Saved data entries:

-- ==== Sys2Proof/Machine/Landing.lean ====
section
/-! DEFINITION. Accumulators and the vector engine: elements of the store (06 R137), the landing buffer (06 R166),
ACCRD, COMMIT and ACCWR (06 R167-R169). -/

namespace Sys2Proof.Machine

/-- The key of element (i, j) of a slot of the core in focus (06 R137). -/
def accElemKey (s : State) (slot i j : Nat) : Nat := accKey s.core.agent.val (2 ^ 17 * slot + 1024 * i + 4 * j)
/-- The bits of element (i, j) of a slot. -/
def accGet (s : State) (slot i j : Nat) : Nat := s.le (accElemKey s slot i j) 4
/-- The state with element (i, j) of a slot written. -/
def accPut (s : State) (slot i j v : Nat) : State :=
  { s with mem := memSetList s.mem (accElemKey s slot i j) (leBytes 4 v) }
/-- The element type of a slot (06 R137). -/
def slotTy (s : State) (slot : Nat) : Ty := if s.me.intSlot.toList.getD slot false then .i32 else .f32

/-- The slot of an ACCRD or ACCWR. -/
def accSlot (o : Vx) : Nat := bits o.aux.toNat 10 2
/-- Its row. -/
def accRow (o : Vx) : Nat := bits o.aux.toNat 3 7
/-- Its first column, for a type of `n` elements in a register. -/
def accCol (o : Vx) (n : Nat) : Nat := bits o.aux.toNat 0 3 * n
/-- Its transfer. -/
def accXfer (o : Vx) : Fin 16 := Fin.ofNat 16 (bits o.aux.toNat 12 4)

/-- The state with a transfer replaced. -/
def State.setLanding (s : State) (n : Fin 16) (l : Option Landing) : State :=
  s.modVe fun r => { r with landing := r.landing.set n l }

/-- The converted elements of a transfer (06 R167). -/
def landResults (s : State) (l : Landing) : List (Nat × Conv) :=
  let o := l.cmd
  let rm := Rm.resolve s.fp.fpctl o.rm
  (List.range o.dty.count).map fun i =>
    let p := lanePos o.dty i
    (i, convertBits (slotTy s (accSlot o)) o.dty rm false o.fzo o.sat (drawVe l.seed l.rng p.1 p.2)
      (accGet s (accSlot o) (accRow o) (accCol o o.dty.count + i)))

/-- The data of a transfer arrives: flags merge, or a first NaN leaves the transfer empty (06 R167, 04 R88). -/
def landNow (s : State) (n : Fin 16) (l : Landing) : Except Fail State :=
  let xs := landResults s l
  match firstNan s l.cmd.dty xs with
  | some e => .error e
  | none =>
    let x := elemWord l.cmd.dty (xs.map fun x => (x.1, x.2.1))
    .ok ((s.setLanding n (some { l with data := some x })).addFlags (allFlags (xs.map (·.2.2))))

/-- ACCRD: its transfer becomes pending; it lands at once where nothing before it covers its row and accesses are
performed at issue (log 5). -/
def veAccrd (o : Vx) (c : Cmd) (free : Bool) (s : State) : Except Fail State :=
  if (s.ve.landing[accXfer o]).isSome then .error (plainFail .illegal)
  else
    let l : Landing := ⟨physV s.ve.vrb (regNum o.d), o, c.idx, s.fp.seed, s.fp.rngcnt, none⟩
    let t := if Rm.resolve s.fp.fpctl o.rm = .sr then s.modFp fun r => { r with rngcnt := r.rngcnt + 1 } else s
    if free && s.core.inOrder then landNow t (accXfer o) l else .ok (t.setLanding (accXfer o) (some l))

/-- COMMIT (06 R168). -/
def veCommit (o : Va) (s : State) : EngRes :=
  let n := Fin.ofNat 16 o.a.val
  match s.ve.landing[n] with
  | none => .stop s (plainFail .illegal) 0
  | some l =>
    match l.data with
    | none => .wait s
    | some x => .done ((s.setLanding n none).modVe fun r => { r with v := r.v.set l.dest x })

/-- ACCWR (06 R169). -/
def veAccwr (o : Vx) (s : State) : Except Fail State :=
  match readSrcs s [o.a] with
  | .error e => .error e
  | .ok (xs, u, f) =>
    let rm := Rm.resolve s.fp.fpctl o.rm
    let x := xs.getD 0 0
    let n := o.ty.count
    let res := (enabledElems o.ty (s.preg o.p)).map fun i =>
      (i, convertBits o.ty (slotTy s (accSlot o)) rm o.fzi false o.sat (elemDraw s o.ty i) (elem o.ty x i))
    match firstNan s o.ty res with
    | some e => .error e
    | none =>
      let t := res.foldl (fun t r => accPut t (accSlot o) (accRow o) (accCol o n + r.1) r.2.1) u
      let v := t.addFlags (f ||| allFlags (res.map (·.2.2)))
      .ok (if rm = .sr then v.modFp fun r => { r with rngcnt := r.rngcnt + 1 } else v)

end Sys2Proof.Machine
end

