-- ==== Sys2Proof/Machine/VecExec.lean ====
section
/-! DEFINITION. The VE as an engine: what it does with each command, dispatch (02 R38-R40, 05 R133), its queue, `VLOOP`
(05 R133, R134, 09 R263, R264), and the meaning of every VEC instruction. -/

namespace Sys2Proof.Machine

/-! ## Gates (02 R50) -/

/-- HB4 is named by a type field. -/
def usesHb4 : Instr → Bool
  | .vcvt o | .vquant o | .vdeq o => o.ty == .hb4 || o.dty == .hb4
  | .vpack o | .vunpk o | .vrot o | .vbcast o | .vins o => o.ty == .hb4
  | _ => false

/-- Stochastic rounding is named by rm3. -/
def usesSr : Instr → Bool
  | .vfma o | .vfms o | .vcvt o | .vquant o | .vdeq o | .accrd o | .accwr o => o.rm == .sr
  | .vrand _ | .vseed _ => true
  | _ => false

/-- The first feature bit that a form needs and the die has not accepted. -/
def missingFeature (i : Instr) (s : State) : Bool :=
  (usesHb4 i && !s.hasFeature 1) || (usesSr i && !s.hasFeature 4)
    || (match i with
        | .vtopk _ | .vdraw _ => !s.hasFeature 3
        | _ => false)

/-- An ACCRD or ACCWR names a slot that the object declares (06 R138). -/
def slotsDeclared (i : Instr) (s : State) : Bool :=
  match i with
  | .accrd o | .accwr o => s.declares (accSlot o)
  | _ => true

/-- A command with the values captured at dispatch (02 R39). -/
def mkCmd (i : Instr) (vals : List Word) (s : State) : Cmd :=
  ⟨i, vals, s.scc.idx, s.cp.cseq, Rm.resolve s.fp.fpctl .dyn⟩

/-! ## What the VE does with a command -/

/-- One VE command performed. -/
def veRun (c : Cmd) (s : State) : EngRes :=
  let v (i : Nat) : Word := c.vals.getD i 0
  match c.instr with
  | .setb o => .done (s.modVe fun r => { r with b := r.b.set o.idx (v 0) })
  | .vadd o => veRes s (veAdd o s)
  | .vsub o => veRes s (veSub o s)
  | .vmul o => veRes s (veMul o s)
  | .vmin o => veRes s (veMin o s)
  | .vmax o => veRes s (veMax o s)
  | .vabs o => veRes s (veAbs o s)
  | .vneg o => veRes s (veNeg o s)
  | .vmov o => veRes s (veMov o s)
  | .vfma o => veRes s (veFma o s)
  | .vfms o => veRes s (veFms o s)
  | .vcmp o => veRes s (veCmp o s)
  | .vsel o => veRes s (veSel o s)
  | .vexp2 o => veRes s (veExp2 o s)
  | .vlog2 o => veRes s (veLog2 o s)
  | .vrcp o => veRes s (veRcp o s)
  | .vrsq o => veRes s (veRsq o s)
  | .vsqrt o => veRes s (veSqrt o s)
  | .vand o => veRes s (veAnd o s)
  | .vor o => veRes s (veOr o s)
  | .vxor o => veRes s (veXor o s)
  | .vshl o => veRes s (veShl o s)
  | .vshr o => veRes s (veShr o s)
  | .vsar o => veRes s (veSar o s)
  | .vpopc o => veRes s (vePopc o s)
  | .vimad o => veRes s (veImad o s)
  | .vcvt o => veRes s (veCvt o s)
  | .vquant o => veRes s (veQuant o s)
  | .vdeq o => veRes s (veDeq o s)
  | .vamax o => veRes s (veAmax o s)
  | .vpack o => veRes s (vePack o s)
  | .vunpk o => veRes s (veUnpk o s)
  | .vshuf o => veRes s (veShuf o s)
  | .vrot o => veRes s (veRot o s)
  | .vbcast o => veRes s (veBcast o s)
  | .vins o => veRes s (veIns o s)
  | .vredAdd o => veRes s (veRedAdd o s)
  | .vredMin o => veRes s (veRedMin o s)
  | .vredMax o => veRes s (veRedMax o s)
  | .vredAmax o => veRes s (veRedAmax o s)
  | .vredAnd o => veRes s (veRedAnd o s)
  | .vredOr o => veRes s (veRedOr o s)
  | .vredXor o => veRes s (veRedXor o s)
  | .accwr o => veRes s (veAccwr o s)
  | .gcfg o => veRes s (veGcfg o s)
  | .pset o => veRes s (vePset o s)
  | .pand o => veRes s (vePand o s)
  | .por o => veRes s (vePor o s)
  | .pxor o => veRes s (vePxor o s)
  | .pnot o => veRes s (vePnot o s)
  | .pandn o => veRes s (vePandn o s)
  | .pcnt o => veRes s (vePcnt o s)
  | .vrand o => veRes s (veRand o s)
  | .vseed o => veRes s (veSeed o s)
  | .accrd o => veRes s (veAccrd o c (!veBlocked s c) s)
  | .vld o => veRes s (veLd o (v 0) s)
  | .vst o => veRes s (veSt o (v 0) s)
  | .vgath o => veRes s (veGath o (v 0) s)
  | .vscat o => veRes s (veScat o (v 0) s)
  | .vldg o => veLdg o (v 0) s
  | .vstg o => veStg o (v 0) s
  | .commit o => veCommit o s
  | .vtopk o => veRes s (veTopk o (v 0) (v 1) s)
  | .vdraw o => veRes s (veDraw o (v 0) s)
  | _ => .done s

/-- An ACCRD is not held: the VE goes on while its data waits (06 R166). -/
def isAccrd : Instr → Bool
  | .accrd _ => true
  | _ => false

/-- A command at the head, performed if the range checker lets it. -/
def veTry (c : Cmd) (s : State) : EngRes :=
  if !isAccrd c.instr && veBlocked s c then .wait s else veRun c s

/-- A cause of the VE with the command that it stops (12 R334). -/
def veCause (c : Cmd) (f : Fail) (mpc : Word) : Raised := ⟨f.cause, .ve, false, true, c.idx, mpc, f.status, f.address⟩

/-- The VE stops with a pending cause. -/
def veStop (s : State) (r : Raised) : State := s.modRegs fun x => { x with pend := { x.pend with ve := some r } }

/-! ## Loops (05 R133, R134, 09 R263, R264) -/

/-- MPC of a command of a body (05 R111). -/
def loopMpc (l : LoopRun) : Word := BitVec.ofNat 64 (2 ^ 63 + l.at_ % 64 * 2 ^ 48 + l.k % 2 ^ 48)

/-- The state with the loop replaced. -/
def State.setLoop (s : State) (l : Option LoopRun) : State := s.modVe fun r => { r with loop := l }

/-- Rotating predicates at the start of a loop: all zero but logical p8. -/
def startPreds (p : Vector Word 16) : Vector Word 16 :=
  ((List.finRange 8).foldl (fun (q : Vector Word 16) i => q.set (8 + i.val) 0) p).set 8 (BitVec.allOnes 64)

/-- A loop starts: its count is that of its bound register, or what a save left (09 R264); with none it is skipped. -/
def loopStart (l : LoopRun) (s : State) : State :=
  let k : Nat := match l.head.instr with
    | .vloop o => o.k.val
    | _ => 0
  let t := if l.left = 0 then (s.ve.b.toList.getD k 0).toNat else l.left
  if t = 0 then s.setLoop none
  else
    let c0 := (s.core.task.map (·.cur)).getD 0
    s.modVe fun r =>
      { r with
        vrb := 0
        prb := 0
        p := startPreds r.p
        loop := some { l with t := t, left := 0, c0 := c0, k := 0, at_ := 0 } }

/-- The end of a kernel iteration: rotation, and p8 of the next one; after the last the loop ends, or waits for what a
save left. -/
def loopEnd (l : LoopRun) (s : State) : State :=
  let s1 := s.modVe fun r => { r with vrb := r.vrb - 1, prb := r.prb - 1 }
  let s2 := s1.setP 8 (if l.k + 1 < l.t then BitVec.allOnes 64 else 0)
  if l.k + 1 < l.t + l.stages - 1 then s2.setLoop (some { l with k := l.k + 1, at_ := 0 })
  else if l.left = 0 then s2.setLoop none
  else s2.setLoop (some { l with t := 0, k := 0, at_ := 0 })

/-- A LIVE loop moves the cursor as a source iteration starts (09 R263). -/
def loopClaim (l : LoopRun) (s : State) : State :=
  if l.live ∧ l.at_ = 0 ∧ l.k < l.t then s.modTask fun t => { t with cur := l.c0 + l.k + 1 } else s

/-- One step of a running loop: it starts, runs one command of its body, or ends an iteration. -/
def loopStep (l : LoopRun) (s : State) : State :=
  if l.t = 0 then loopStart l s
  else
    let s1 := loopClaim l s
    match l.body[l.at_]? with
    | none => loopEnd l s1
    | some c =>
      match veTry c s1 with
      | .done t => t.setLoop (some { l with at_ := l.at_ + 1 })
      | .wait t => t
      | .stop t f _ => veStop t (veCause c f (loopMpc l))

/-! ## The queue -/

/-- The loop that stands between the commands of the queue, by its command index. -/
def loopIdx (s : State) : Option (BitVec 24) :=
  match s.ve.loop, s.ve.recording with
  | some l, _ => some l.head.idx
  | none, some l => some l.head.idx
  | none, none => none

/-- The head of the queue comes before any loop. -/
def headFirst (s : State) (c : Cmd) : Bool :=
  match loopIdx s with
  | some i => idxBefore c.idx i
  | none => true

/-- A command taken from the head of the queue, which the state no longer holds. -/
def vePerform (c : Cmd) (s : State) : State :=
  match veTry c s with
  | .done t => t
  | .wait t => t.modVe fun r => { r with queue := c :: r.queue }
  | .stop t f mpc => veStop (t.modVe fun r => { r with queue := c :: r.queue }) (veCause c f mpc)

/-- One step of the VE: the head of the queue, or its loop; nothing while a cause stops it. -/
def veStep (s : State) : State :=
  if s.core.regs.pend.ve.isSome then s
  else
    match s.ve.queue with
    | c :: cs =>
      if headFirst s c then vePerform c (s.modVe fun r => { r with queue := cs })
      else
        match s.ve.loop with
        | some l => loopStep l s
        | none => s
    | [] =>
      match s.ve.loop with
      | some l => loopStep l s
      | none => s

/-! ## Dispatch -/

/-- The VE takes a command at once: nothing waits before it (log 5). -/
def veIdle (s : State) : Bool :=
  s.core.inOrder && s.ve.queue.isEmpty && s.ve.loop.isNone && s.ve.recording.isNone && s.core.regs.pend.ve.isNone

/-- A command joins the VE's queue, or is performed at once; a full queue holds the SCC (02 R38). -/
def queueVe (c : Cmd) (s : State) : State :=
  if 32 ≤ s.ve.queue.length then holds s
  else if veIdle s then vePerform c (retire s)
  else (retire s).modVe fun r => { r with queue := r.queue ++ [c] }

/-- A VEC instruction is dispatched with the values of some registers. -/
def dispatchVe (i : Instr) (regs : List SReg) (s : State) : Out :=
  .next (
    if missingFeature i s then trap s (plainFail .illfeature)
    else if !slotsDeclared i s then illegal s
    else if !ready s regs then holds s
    else
      let c := mkCmd i (regs.map s.sreg) s
      match s.ve.recording with
      | some l =>
        if l.body.length < 64 then (retire s).modVe fun r => { r with recording := some { l with body := l.body ++ [c] } }
        else illegal s
      | none => queueVe c s)
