-- ==== Sys2Proof/Machine/Tables.lean ====
section
/-! DEFINITION. The scratchpad tag table (08 R227, R228) and the event queue (08 R229-R231). -/

namespace Sys2Proof.Machine

/-! ## The tag table -/

/-- TTCFG.SZ (08 R227). -/
def ttSize (cfg : Word) : Nat := bits cfg.toNat 0 3

/-- U, the number of usable slots (08 R227). -/
def ttSlots (cfg : Word) : Nat := min 1024 ((2 ^ 23 - bits cfg.toNat 12 11 * 4096) / (4096 * 2 ^ ttSize cfg))

/-- The key of a global address (08 R228). -/
def ttKey (cfg a : Word) : BitVec 45 := BitVec.ofNat 45 (bits a.toNat (12 + ttSize cfg) (45 - ttSize cfg))

/-- The tag table: valid entries by slot, each with KEY and REF. -/
abbrev TagTable := List (Nat × (BitVec 45 × Bool))

/-- The search for a victim from the hand on: REF bits are cleared on the way (08 R228). -/
def ttVictim (u : Nat) : Nat → Nat → TagTable → Nat × TagTable
  | 0, i, t => (i, t)
  | fuel + 1, i, t =>
    match lookupKey i t with
    | some (k, true) => ttVictim u fuel ((i + 1) % u) (insertKey i (k, false) t)
    | _ => (i, t)

/-- TLOOK on a table with U slots and a hand: the answer, the table and the hand (08 R228). With no usable slot every
lookup misses at the hand as it stands, and what follows it modulo 0 is stated by no rule (`execTlook`, log 9). -/
def ttLook (u : Nat) (key : BitVec 45) (t : TagTable) (h : Nat) : Word × TagTable × Nat :=
  match t.find? fun e => decide (e.1 < u) && e.2.1 == key with
  | some (i, k, _) => (BitVec.ofNat 64 i, insertKey i (k, true) t, h)
  | none =>
    let r := ttVictim u (2 * u) h t
    (BitVec.ofNat 64 (r.1 * 65536 + 0xFFFF), r.2, (r.1 + 1) % u)

/-- The tag table of the core in focus replaced. -/
def setTable (s : State) (t : TagTable) : State := s.modCore fun c => { c with ttab := t }

/-- TLOOK (08 R228). -/
def execTlook (o : Sa) (s : State) : Out :=
  sccOp [o.d, o.a] s fun x =>
    let c := x.core
    let u := ttSlots c.ttcfg
    let r := ttLook u (ttKey c.ttcfg (x.sreg o.a)) c.ttab c.hand
    let noSlot := u == 0
    let hand := if noSlot then (Config.freeWord x.free).toNat % 1024 else r.2.2
    let y := x.modCore fun y => { y with ttab := r.2.1, hand := hand }
    retire ({ y with free := if noSlot then x.free + 1 else x.free }.setS o.d r.1)

/-- TSET (08 R228). -/
def execTset (o : Sa) (s : State) : Out :=
  sccOp [o.a, o.b] s fun x =>
    let c := x.core
    let n := (x.sreg o.b).toNat
    let key := ttKey c.ttcfg (x.sreg o.a)
    if ttSlots c.ttcfg ≤ n then illegal x
    else retire (setTable x (insertKey n (key, true) (c.ttab.filter fun e => e.2.1 != key)))

/-- TCLR (08 R228). -/
def execTclr (o : Sa) (s : State) : Out :=
  sccOp [o.a] s fun x =>
    let n := x.sreg o.a
    if n = BitVec.allOnes 64 then retire (setTable x [])
    else if ttSlots x.core.ttcfg ≤ n.toNat then illegal x
    else retire (setTable x (eraseKey n.toNat x.core.ttab))

/-! ## The event queue -/

/-- A completion record (08 R229). -/
def eventRecord (status major : Nat) (cseq : BitVec 40) : Word :=
  BitVec.ofNat 64 (2 ^ 56 + status * 2 ^ 48 + major * 2 ^ 40 + cseq.toNat)

/-- EVWAIT (08 R231). -/
def execEvwait (o : Sa) (s : State) : Out :=
  if s.cp.events.isEmpty then .next (holds s) else sccWrite o.d [] s fun x => BitVec.ofNat 64 x.cp.events.length

/-- EVPOP (08 R231). -/
def execEvpop (o : Sa) (s : State) : Out :=
  sccOp [o.d] s fun x =>
    match x.cp.events with
    | [] => holds x
    | e :: rest => retire ((x.modCp fun c => { c with events := rest }).setS o.d e)

/-- EVPEEK (08 R231). -/
def execEvpeek (o : Sa) (s : State) : Out := sccWrite o.d [] s fun x => x.cp.events.headD 0

end Sys2Proof.Machine
end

## What the exercise asks:
Working from the entries above, filter out every line that lacks "plainFail" and copy what remains.

## Response for this exercise:
  if (s.ve.landing[accXfer o]).isSome then .error (plainFail .illegal)
  | none => .stop s (plainFail .illegal) 0
    if missingFeature i s then trap s (plainFail .illfeature)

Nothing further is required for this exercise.